F(x)= 2(3-x), [-1, 2]
or
g(t)= (t^2)/(t^2 + 3) , [-1, 1]
Would a graphing calculator come in handy?
2007-07-23 01:16:37 · 5 answers · asked by finding.4ever 1 in Science & Mathematics ➔ Mathematics
Let's take an example f(x) = 3x^2-2x+5 Interval: [-2,4]:
Step 1: differentiate
f '(x) = 6x-2
f ' '(x) = 6
Step 2: look for f ' (x)=0 (needed for relative extrema)
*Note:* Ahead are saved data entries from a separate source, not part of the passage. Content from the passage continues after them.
-- ==== Sys2Proof/Machine/RecordCommands.lean ====
section
/-! DEFINITION. The Line Record Store's events and commands (Chapter 7): the unit step of a clear, READ LINE RECORD, SET LINE CLASS, CLEAR
RECORDS. -/

namespace Sys2Proof.Machine

/-- The records of one unit are cleared but for their sweep class (R150). -/
def clearUnit (u : Nat) (t : List (Nat × LineRecord)) : List (Nat × LineRecord) :=
  mapRecords (fun l r => if unitOf l = u then r.wiped else r) t

/-- The next unit of a clear is done: the progress rises, and becomes idle at the unit count (R150). -/
def State.clearNext (s : State) (done : Nat) : State :=
  s.setRecords
    { table := clearUnit (s.straps.base + done) s.records.table
      clear := if s.straps.units ≤ done + 1 then none else some (done + 1)
      clearAt := s.records.clearAt + ms 8 }

/-- CLEAR_UNIT_STEP (R150): 8 ms after the last step, or after the clear began. -/
def execClearUnitStep (s : State) : Out :=
  match s.records.clear with
  | some n => .next ((s.passTo s.records.clearAt).clearNext n)
  | none => .next s

/-- READ LINE RECORD at its owner (R148, R210). -/
def State.readLine (s : State) (line : Nat) : State :=
  if s.records.clear.isSome then s.reply .busy
  else if !s.isHome line then s.reply .notHome
  else s.answer .accepted (lineRecordBytes line (s.recordOf line) s.clockMin s.settings.decay)

/-- READ LINE RECORD (R148). -/
def execReadLineRecord (line : Nat) (s : State) : Out :=
  formed "READ_LINE_RECORD" (Instr.readLineRecord line).wellFormed (s.desk (fun s => s.readLine line))

/-- The class of a run of lines is set; nothing else of their records changes (R147). -/
def State.setClass (s : State) (first count repetition offset : Nat) : State :=
  (List.range count).foldl
    (fun s i => s.setRecord (first + i) { s.recordOf (first + i) with repetition := repetition, offset := offset }) s

/-- SET LINE CLASS at its owner: the checks of R147 in order. -/
def State.lineClass (s : State) (first count repetition offset : Nat) : State :=
  if s.records.clear.isSome then s.reply .busy
  else if !(decide (1 ≤ count) && decide (count ≤ 4096) && classOk repetition offset) then s.reply .badArgument
  else if !(s.isHome first && s.isHome (first + count - 1)) then s.reply .notHome
  else (s.setClass first count repetition offset).reply .accepted

/-- SET LINE CLASS (R147). -/
def execSetLineClass (first count repetition offset : Nat) (s : State) : Out :=
  formed "SET_LINE_CLASS" (Instr.setLineClass first count repetition offset).wellFormed
    (s.desk (fun s => s.lineClass first count repetition offset))

/-- A clear begins: the tickets are emptied, and no record names one or is owed one (R150, R173). -/
def State.beginClear (s : State) : State :=
  (s.setTickets { s.tickets with table := [] }).setRecords
    { table := mapRecords (fun _ r => r.ticketless) s.records.table
      clear := some 0
      clearAt := s.time.now + ms 8 }

/-- CLEAR RECORDS at its owner (R149). -/
def State.clearAll (s : State) : State :=
  if s.records.clear.isNone ∧ s.sweep.state = .stopped ∧ s.seq.active = .empty ∧ s.seq.staged = .empty then
    s.beginClear.reply .accepted
  else s.reply .busy

/-- CLEAR RECORDS (R149). -/
def execClearRecords (s : State) : Out := .next (s.desk (·.clearAll))

end Sys2Proof.Machine
end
f ' (x) = 6x-2 = 0 ==> x=1/3
Step 3: verify f ' ' (1/3)<>0 (sufficient for relative extrema)
f ' ' (x) = 6>0 (correct) ==> relative low in x=1/3
f(1/3)=3*(1/3)^2-2*(1/3)+5= 14/3
Step 4: check the borders ( x=-2 and x=4)
f(-2)=3*(-2)^2-2*(-2)+5 = 21
f(4)=3*(4)^2-2*4+5 = 45
Step 5: compare the values and chose the highest / lowest
f(1/3) = 14/3 <== lowest
f(-2) = 21
f(4) = 45 <== highest
Step 6: label the points (if needed)
lowest in [-2,4]: P(1/3 / 14/3)
highest in [-2,4]: Q(4 / 45)
A graphic calculator could solve this too, but I guess for this example you'd be even faster without a calculator. Maybe you want to double-check your results with the calculator by drawing the function.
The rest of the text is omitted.